**Supplied material**
BEGIN
-- ==== Sys2Proof/Machine/Arithmetic.lean ====
section
/-! DEFINITION. Arithmetic operations (40_arithmetic.md): results modulo 2^32 (R120). -/

namespace Sys2Proof.Machine

/-- The common end of `add inc dec mul`: the result, and Z, O, S with `overflow(op, a, b)` (R120). -/
def arithZOS (op : OverflowOp) (rA : RegIdx) (a b r : Word) (s : State) : Result :=
  .next (s.retire rA r (s.flags.withZOS r (overflow s.params.overflowRule op a b)))

/-- R121. -/
def execAdd (rA : RegIdx) (src : Src) (s : State) : Result :=
  arithZOS .add rA (s.reg rA) (s.op2 src) (s.reg rA + s.op2 src) s

/-- R122. -/
def execDec (rA : RegIdx) (s : State) : Result := arithZOS .dec rA (s.reg rA) 1 (s.reg rA - 1) s

/-- R123. -/
def execInc (rA : RegIdx) (s : State) : Result := arithZOS .inc rA (s.reg rA) 1 (s.reg rA + 1) s

/-- R124: the low 32 bits of the product. -/
def execMul (rA : RegIdx) (src : Src) (s : State) : Result :=
  arithZOS .mul rA (s.reg rA) (s.op2 src) (s.reg rA * s.op2 src) s

/-- R125: Z and S only, `o` unchanged. -/
def execSub (rA : RegIdx) (src : Src) (s : State) : Result :=
  .next (s.retire rA (s.reg rA - s.op2 src) (s.flags.withZS (s.reg rA - s.op2 src)))

end Sys2Proof.Machine
end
END
**What the task requires**
From the line that holds "def arithZOS (op" to the last line of the records above, print each line exactly. Add nothing else.

**Result of the exercise**
def arithZOS (op : OverflowOp) (rA : RegIdx) (a b r : Word) (s : State) : Result :=
  .next (s.retire rA r (s.flags.withZOS r (overflow s.params.overflowRule op a b)))

/-- R121. -/
def execAdd (rA : RegIdx) (src : Src) (s : State) : Result :=
  arithZOS .add rA (s.reg rA) (s.op2 src) (s.reg rA + s.op2 src) s

/-- R122. -/
def execDec (rA : RegIdx) (s : State) : Result := arithZOS .dec rA (s.reg rA) 1 (s.reg rA - 1) s

/-- R123. -/
def execInc (rA : RegIdx) (s : State) : Result := arithZOS .inc rA (s.reg rA) 1 (s.reg rA + 1) s

/-- R124: the low 32 bits of the product. -/
def execMul (rA : RegIdx) (src : Src) (s : State) : Result :=
  arithZOS .mul rA (s.reg rA) (s.op2 src) (s.reg rA * s.op2 src) s

/-- R125: Z and S only, `o` unchanged. -/
def execSub (rA : RegIdx) (src : Src) (s : State) : Result :=
  .next (s.retire rA (s.reg rA - s.op2 src) (s.flags.withZS (s.reg rA - s.op2 src)))

end Sys2Proof.Machine
end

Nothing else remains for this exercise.